Chi è Michael Ledeen?
Di Manlio Di Stefano
10 settembre 2014


Michael Ledeen, faccendiere e persona dichiarata non gradita all’Italia già negli anni ’80, coinvolto in scandali internazionali, complicati rapporti diplomatici tra stati e azioni riferibili ai servizi segreti italiani, americani e israeliani, è oggi annoverato tra i collaboratori del Primo Ministro Matteo Renzi e rappresenta il consigliere “a stelle e strisce” per la politica estera italiana. La sua figura, molto nebulosa, potrebbe rappresentare la causa delle “discutibili” scelte politiche del nostro Paese nelle recenti controversie in Medioriente e Russia.
E’ proprio questo uno dei motivi per cui dovremmo interessarci di Ledeen: se le nostre aziende sono messe in ginocchio dall’embargo russo, potrebbe essere anche “merito” di questo equivoco personaggio che Renzi ha voluto con sè.
Chi è Ledeen?
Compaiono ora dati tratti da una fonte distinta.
-- ==== Sys2Proof/Machine/Interpolator.lean ====
section
/-!
DEFINITION. The meanings of INTERP, STEP and TRANSITION (41_interpolator.md). None has a guard
(43_pipeline_coordinator.md R190).
-/

namespace Sys2Proof.Machine

/-- INTERP ch (R152). -/
def execInterp (ch : Channel) (s : State) : Host.Outcome State Fault Refusal :=
  ofExcept ((interpLane s.par.accFmt s.dp ch).map (fun v => { s with ret := .acc v }))

/-- STEP (R156). -/
def execStep (s : State) : Host.Outcome State Fault Refusal := ofExcept (stepOp s)

/-- TRANSITION (R158). -/
def execTransition (s : State) : Host.Outcome State Fault Refusal := ofExcept (transitionOp s)

end Sys2Proof.Machine
end

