-- ==== Sys2Proof/Machine/Core.lean ====
section
/-!
DEFINITION. The machine as the host runs it.
-/

/-- The state, the reasons a step can stop, one step, and the state after reset. -/
def Sys2Proof.core : Host.Core := { State := Sys2Proof.Machine.State, Fault := Sys2Proof.Machine.Fault, Refusal := Sys2Proof.Machine.Refusal, step := Sys2Proof.Machine.step, reset := Sys2Proof.Machine.State.reset }
end

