theorem legalCoef_iff (f : AccFmt) (v : Acc) :
    legalCoef f v = true ↔ isFinite f v = true ∧ 0 ≤ valueOf f v ∧ valueOf f v ≤ (2 ^ unitScale f : Nat) := by
  unfold legalCoef
  rw [Bool.and_eq_true, Bool.and_eq_true, and_assoc]
  refine and_congr_right fun h => ?_
  rw [fge_finite f _ _ h (zero_finite f), fge_finite f _ _ (presetOne_finite f) h, decide_eq_true_eq, decide_eq_true_eq,
    presetOne_value, zero_value]

theorem legalLimit_iff (f : AccFmt) (v : Acc) :
    legalLimit f v = true ↔ isFinite f v = true ∧ (2 ^ unitScale f : Nat) ≤ valueOf f v ∧
      valueOf f v ≤ (65536 * 2 ^ unitScale f : Nat) := by
  unfold legalLimit
  rw [Bool.and_eq_true, Bool.and_eq_true, and_assoc]
  refine and_congr_right fun h => ?_
  rw [fge_finite f _ _ h (presetOne_finite f), fge_finite f _ _ (limitMax_finite f) h, decide_eq_true_eq, decide_eq_true_eq,
    presetOne_value, limitMax_value]

theorem legalCoef_units (f : AccFmt) (v : Acc) (h : legalCoef f v = true) : unitsOf f v ≤ 2 ^ unitScale f := by
  obtain ⟨-, h0, h1⟩ := (legalCoef_iff f v).1 h
  have := valueOf_nonneg_units f v h0
  omega

theorem withinLimit_iff (f : AccFmt) (limit v : Acc) (hl : isFinite f limit = true) :
    withinLimit f limit v = true ↔ isFinite f v = true ∧ (unitsOf f v : Int) ≤ valueOf f limit := by
  unfold withinLimit
  rw [Bool.and_eq_true]
  refine and_congr_right fun h => ?_
  rw [fge_finite f _ _ hl (isFinite_absAcc f v h), decide_eq_true_eq, valueOf_absAcc f v h]

/-! ### Single operations stay finite -/

/-- Scaling by at most one shrinks. -/
theorem mulAcc_shrink (f : AccFmt) (x g : Acc) (hx : isFinite f x = true) (hg : unitsOf f g ≤ 2 ^ unitScale f) :
    isFinite f (mulAcc f x g) = true ∧ unitsOf f (mulAcc f x g) ≤ unitsOf f x := by
  have hm := magOf_mulAcc_le f x g (magOf f x) (magOf_le_inf_of_finite f x hx) (Nat.mul_le_mul_left _ hg)
  refine ⟨(isFinite_iff f _).2 (lt_of_le_of_lt hm ((isFinite_iff f x).1 hx)), unitsOfMag_mono f hm⟩

/-- Adding something of magnitude at most 65536 to a finite value stays finite. -/
theorem addAcc_small (f : AccFmt) (a b : Acc) (ha : isFinite f a = true) (hb : unitsOf f b ≤ 65536 * 2 ^ unitScale f) :
    isFinite f (addAcc f a b) = true ∧ isFinite f (addAcc f b a) = true := by
  have hmax := unitsOf_le_max f a ha
  rw [maxUnits_eq] at hmax
  have ht := small_lt_top f
  have hva := valueOf_natAbs f a
  have hvb := valueOf_natAbs f b
  have hexp : (2 * (2 ^ (fracBits f + 1) - 1) + 1) * 2 ^ topBinade f =
      2 * ((2 ^ (fracBits f + 1) - 1) * 2 ^ topBinade f) + 2 ^ topBinade f := by ring
  constructor <;> refine isFinite_addAcc f _ _ ?_ <;> rw [hexp] <;> omega

theorem unitsOf_negAcc (f : AccFmt) (v : Acc) (h : isFinite f v = true) : unitsOf f (negAcc f v) = unitsOf f v :=
  unitsOf_packSign f _ _ (magOf_le_inf_of_finite f v h)

/-- The results of the operations that may fault, where they do not. -/
theorem fadd_eq {f : AccFmt} {a b r : Acc} (h : fadd f a b = .ok r) : r = addAcc f a b := by
  unfold fadd at h
  split at h <;> cases h
  rfl

theorem fsub_eq {f : AccFmt} {a b r : Acc} (h : fsub f a b = .ok r) : r = addAcc f a (negAcc f b) := by
  unfold fsub at h
  split at h <;> cases h
  rfl

theorem fmul_eq {f : AccFmt} {a b r : Acc} (h : fmul f a b = .ok r) : r = mulAcc f a b := by
  unfold fmul at h
  split at h <;> cases h
  rfl

theorem integrateStage_eq {f : AccFmt} {s prev qv c r : Acc} (h : integrateStage f s prev qv c = .ok r) :
    r = addAcc f s (stageDiff f prev qv c) := by
  unfold integrateStage at h
  obtain ⟨p, hp, h⟩ := except_bind_ok.1 h
  obtain ⟨d, hd, h⟩ := except_bind_ok.1 h
  rw [fadd_eq h, fsub_eq hd, fmul_eq hp]
  rfl

/-- One later stage of INTEGRATE, on a bounded accumulator and a finite predecessor. -/
theorem integrateStage_finite (f : AccFmt) (s prev qv c : Acc) (hs : unitsOf f s ≤ 65536 * 2 ^ unitScale f)
    (hsf : isFinite f s = true) (hp : isFinite f prev = true) (hq : isFinite f qv = true)
    (hqu : unitsOf f qv ≤ 2 ^ unitScale f) (hc : isFinite f c = true) (hcu : unitsOf f c ≤ 2 ^ unitScale f) :
    ∃ r, integrateStage f s prev qv c = .ok r ∧ isFinite f r = true := by
  obtain ⟨h1, h2⟩ := mulAcc_shrink f qv c hq hcu
  have h3 := (addAcc_small f prev (negAcc f (mulAcc f qv c)) hp (by
    rw [unitsOf_negAcc f _ h1]
    omega)).1
  have h4 := (addAcc_small f _ s h3 hs).2
  refine ⟨_, ?_, h4⟩
  simp [integrateStage, fmul_ok f qv c hq hc, fsub_ok f prev _ hp h1, fadd_ok f s _ hsf h3]

/-! ### The modulator (40_modulator.md R138, R139) -/

theorem bounded_accs (f : AccFmt) (limit : Acc) (l : Lane) (h : l.bounded f limit = true) :
    withinLimit f limit l.s0 = true ∧ withinLimit f limit l.s1 = true ∧ withinLimit f limit l.s2 = true ∧
      withinLimit f limit l.s3 = true ∧ withinLimit f limit l.s4 = true := by
  simpa [Lane.bounded, Lane.accs, and_assoc] using h

/-- A legal LIMIT bounds an accumulator by 65536. -/
theorem withinLimit_units (f : AccFmt) (limit v : Acc) (hl : legalLimit f limit = true) (h : withinLimit f limit v = true) :
    isFinite f v = true ∧ unitsOf f v ≤ 65536 * 2 ^ unitScale f := by
  obtain ⟨hf, h1, h2⟩ := (legalLimit_iff f limit).1 hl
  obtain ⟨h3, h4⟩ := (withinLimit_iff f limit v hf).1 h
  exact ⟨h3, by omega⟩

/-- The parts of a legal configuration. -/
theorem legal_parts (f : AccFmt) (c : CfgRegs) (h : c.legal f = true) :
    legalGain f c.gain = true ∧ legalCoef f c.c1 = true ∧ legalCoef f c.c2 = true ∧ legalCoef f c.c3 = true ∧
      legalCoef f c.c4 = true ∧ legalLimit f c.limit = true := by
  simp only [CfgRegs.legal, Bool.and_eq_true] at h
  tauto

/-- INTEGRATE on a bounded channel and a finite scaled sample runs, and leaves finite accumulators. -/
theorem integrateLane_finite (f : AccFmt) (cfg : CfgRegs) (l : Lane) (x : Acc) (hc : cfg.legal f = true)
    (hl : l.bounded f cfg.limit = true) (hx : isFinite f x = true) :
    ∃ l', integrateLane f cfg l x = .ok l' ∧ (∀ v ∈ l'.accs, isFinite f v = true) ∧ l'.q = l.q ∧ l'.cur = l.cur ∧
      l'.nxt = l.nxt ∧ l'.sh = l.sh := by
  obtain ⟨hg, h1, h2, h3, h4, hlim⟩ := legal_parts f cfg hc
  obtain ⟨b0, b1, b2, b3, b4⟩ := bounded_accs f cfg.limit l hl
  have hq := quantAcc_finite f l.q
  have hqu := quantAcc_units f l.q
  have hone : 2 ^ unitScale f ≤ 65536 * 2 ^ unitScale f := by omega
  have w := fun v hv => withinLimit_units f cfg.limit v hlim hv
  have e0 := (addAcc_small f x (negAcc f (quantAcc f l.q)) hx (by
    rw [unitsOf_negAcc f _ hq]
    omega)).1
  have e1 := (addAcc_small f _ l.s0 e0 (w _ b0).2).2
  have c := fun v (hv : legalCoef f v = true) => And.intro ((legalCoef_iff f v).1 hv).1 (legalCoef_units f v hv)
  obtain ⟨r1, p1, f1⟩ := integrateStage_finite f l.s1 _ _ cfg.c1 (w _ b1).2 (w _ b1).1 e1 hq hqu (c _ h1).1 (c _ h1).2
  obtain ⟨r2, p2, f2⟩ := integrateStage_finite f l.s2 _ _ cfg.c2 (w _ b2).2 (w _ b2).1 f1 hq hqu (c _ h2).1 (c _ h2).2
  obtain ⟨r3, p3, f3⟩ := integrateStage_finite f l.s3 _ _ cfg.c3 (w _ b3).2 (w _ b3).1 f2 hq hqu (c _ h3).1 (c _ h3).2
  obtain ⟨r4, p4, f4⟩ := integrateStage_finite f l.s4 _ _ cfg.c4 (w _ b4).2 (w _ b4).1 f3 hq hqu (c _ h4).1 (c _ h4).2
  refine ⟨{ l with s0 := addAcc f l.s0 (addAcc f x (negAcc f (quantAcc f l.q))), s1 := r1, s2 := r2, s3 := r3, s4 := r4 }, ?_, ?_, rfl, rfl, rfl, rfl⟩
  rotate_left
  · simp [Lane.accs, e1, f1, f2, f3, f4]
  · simp [integrateLane, fsub_ok f x _ hx hq, fadd_ok f l.s0 _ (w _ b0).1 e0, p1, p2, p3, p4]

/-- What INTEGRATE answers is the channel with the five sums (R128). -/
theorem integrateLane_integrated {f : AccFmt} {cfg : CfgRegs} {l l' : Lane} {x : Acc} (h : integrateLane f cfg l x = .ok l') :
    l' = integrated f cfg l x := by
  unfold integrateLane at h
  obtain ⟨d0, e0, h⟩ := except_bind_ok.1 h
  obtain ⟨s0, e1, h⟩ := except_bind_ok.1 h
  obtain ⟨s1, e2, h⟩ := except_bind_ok.1 h
  obtain ⟨s2, e3, h⟩ := except_bind_ok.1 h
  obtain ⟨s3, e4, h⟩ := except_bind_ok.1 h
  obtain ⟨s4, e5, h⟩ := except_bind_ok.1 h
  injection h with h
  rw [← h, fadd_eq e1, fsub_eq e0, integrateStage_eq e5, integrateStage_eq e4, integrateStage_eq e3, integrateStage_eq e2,
    fadd_eq e1, fsub_eq e0]
  rfl

/-- The product and the difference of a later stage, from a finite predecessor. -/
theorem stageWires_finite (f : AccFmt) (prev qv c : Acc) (hp : isFinite f prev = true) (hq : isFinite f qv = true)
    (hqu : unitsOf f qv ≤ 2 ^ unitScale f) (hcu : unitsOf f c ≤ 2 ^ unitScale f) :
    ∀ v ∈ stageWires f prev qv c, isFinite f v = true := by
  obtain ⟨h1, h2⟩ := mulAcc_shrink f qv c hq hcu
  have h3 := (addAcc_small f prev (negAcc f (mulAcc f qv c)) hp (by
    rw [unitsOf_negAcc f _ h1]
    omega)).1
  simpa [stageWires, stageDiff] using ⟨h1, h3⟩

/-- Everything INTEGRATE computes on a bounded channel from a finite scaled sample is finite (40_modulator.md R138). -/
theorem integrateWires_finite (f : AccFmt) (cfg : CfgRegs) (l : Lane) (x : Acc) (hc : cfg.legal f = true)
    (hl : l.bounded f cfg.limit = true) (hx : isFinite f x = true) :
    ∀ v ∈ integrateWires f cfg l x, isFinite f v = true := by
  obtain ⟨-, h1, h2, h3, h4, -⟩ := legal_parts f cfg hc
  obtain ⟨l', hl', hv, -⟩ := integrateLane_finite f cfg l x hc hl hx
  rw [integrateLane_integrated hl'] at hv
  have hq := quantAcc_finite f l.q
  have hqu := quantAcc_units f l.q
  have e0 := (addAcc_small f x (negAcc f (quantAcc f l.q)) hx (by
    rw [unitsOf_negAcc f _ hq]
    omega)).1
  have hs : ∀ prev c, isFinite f prev = true → legalCoef f c = true →
      ∀ v ∈ stageWires f prev (quantAcc f l.q) c, isFinite f v = true :=
    fun prev c hp hc => stageWires_finite f prev _ c hp hq hqu (legalCoef_units f c hc)
  intro v hm
  simp only [integrateWires, List.mem_append, List.mem_cons, List.not_mem_nil, or_false] at hm
  obtain ((((((rfl | rfl) | hm) | hm) | hm) | hm) | hm) := hm
  · exact hq
  · exact e0
  · exact hs _ _ (hv _ (by simp [Lane.accs])) h1 v hm
  · exact hs _ _ (hv _ (by simp [Lane.accs])) h2 v hm
  · exact hs _ _ (hv _ (by simp [Lane.accs])) h3 v hm
  · exact hs _ _ (hv _ (by simp [Lane.accs])) h4 v hm
  · exact hv v hm

/-! ### The clamp, the catastrophic reset and the quantizer -/

theorem cvtInt_byte (f : AccFmt) (m : BitVec 8) :
    isFinite f (cvtInt f m.toNat) = true ∧ unitsOf f (cvtInt f m.toNat) ≤ 256 * 2 ^ unitScale f := by
  have h : ∀ n : Fin 256, isFinite f (cvtInt f n) = true ∧ unitsOf f (cvtInt f n) ≤ 256 * 2 ^ unitScale f := by
    cases f <;> decide +kernel
  exact h ⟨m.toNat, m.isLt⟩

theorem panic_room (f : AccFmt) : 2 * ((256 * 2 ^ unitScale f) * (65536 * 2 ^ unitScale f)) <
    (2 * (2 ^ (fracBits f + 1) - 1) + 1) * 2 ^ (unitScale f + topBinade f) := by cases f <;> decide +kernel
Michael Ledeen è uno storico e giornalista dal passato alquanto oscuro negli ambienti dell’intelligence americana e italiana. Negli anni Ottanta senza ricoprire nessun incarico ufficiale è, di fatto, consulente strategico per i servizi americani lavorando nelle Amministrazioni di Ronald Regan e di George W. Bush. Neoconservatore e, da sempre, “appassionato” di Italia, ha anche lavorato come consulente storico per il SISMI (servizio informazioni e sicurezza militare italiano). Nel 1980, infatti, è stato al servizio di Giuseppe Santovito, il generale pidduista all’epoca capo del SISMI. In quegli anni ha coltivato alcune “pesanti” amicizie tra le quali Bettino Craxi e Francesco Cossiga, quest’ultimo ritenuto tra i più grandi protettori di GLADIO (organizzazione paramilitare clandestina italiana di tipo “stay behind” promossa dalla NATO per contrastare una possibile invasione dell’Europa occidentale da parte dell’Unione Sovietica).
Ledeen è membro dell’American Enterprise Institute uno degli organismi che, dopo l’11 Settembre, hanno forzato la politica estera Usa nell’attuale e rovinosa guerra al terrorismo globale, hanno indotto l’invasione dell’Afghanistan, l’occupazione dell’Iraq, hanno provato ripetutamente l’aggressione dell’Iran. Consulente di vari ministri israeliani, Ledeen è stato anche tra i capi del Jewish Institute for National Security Affairs (JINSA), ossia la cupola semi-segreta in cui si allacciano i rapporti inconfessabili tra l’esercito israeliano, alcuni settori del Pentagono e l’apparato militare industriale americano.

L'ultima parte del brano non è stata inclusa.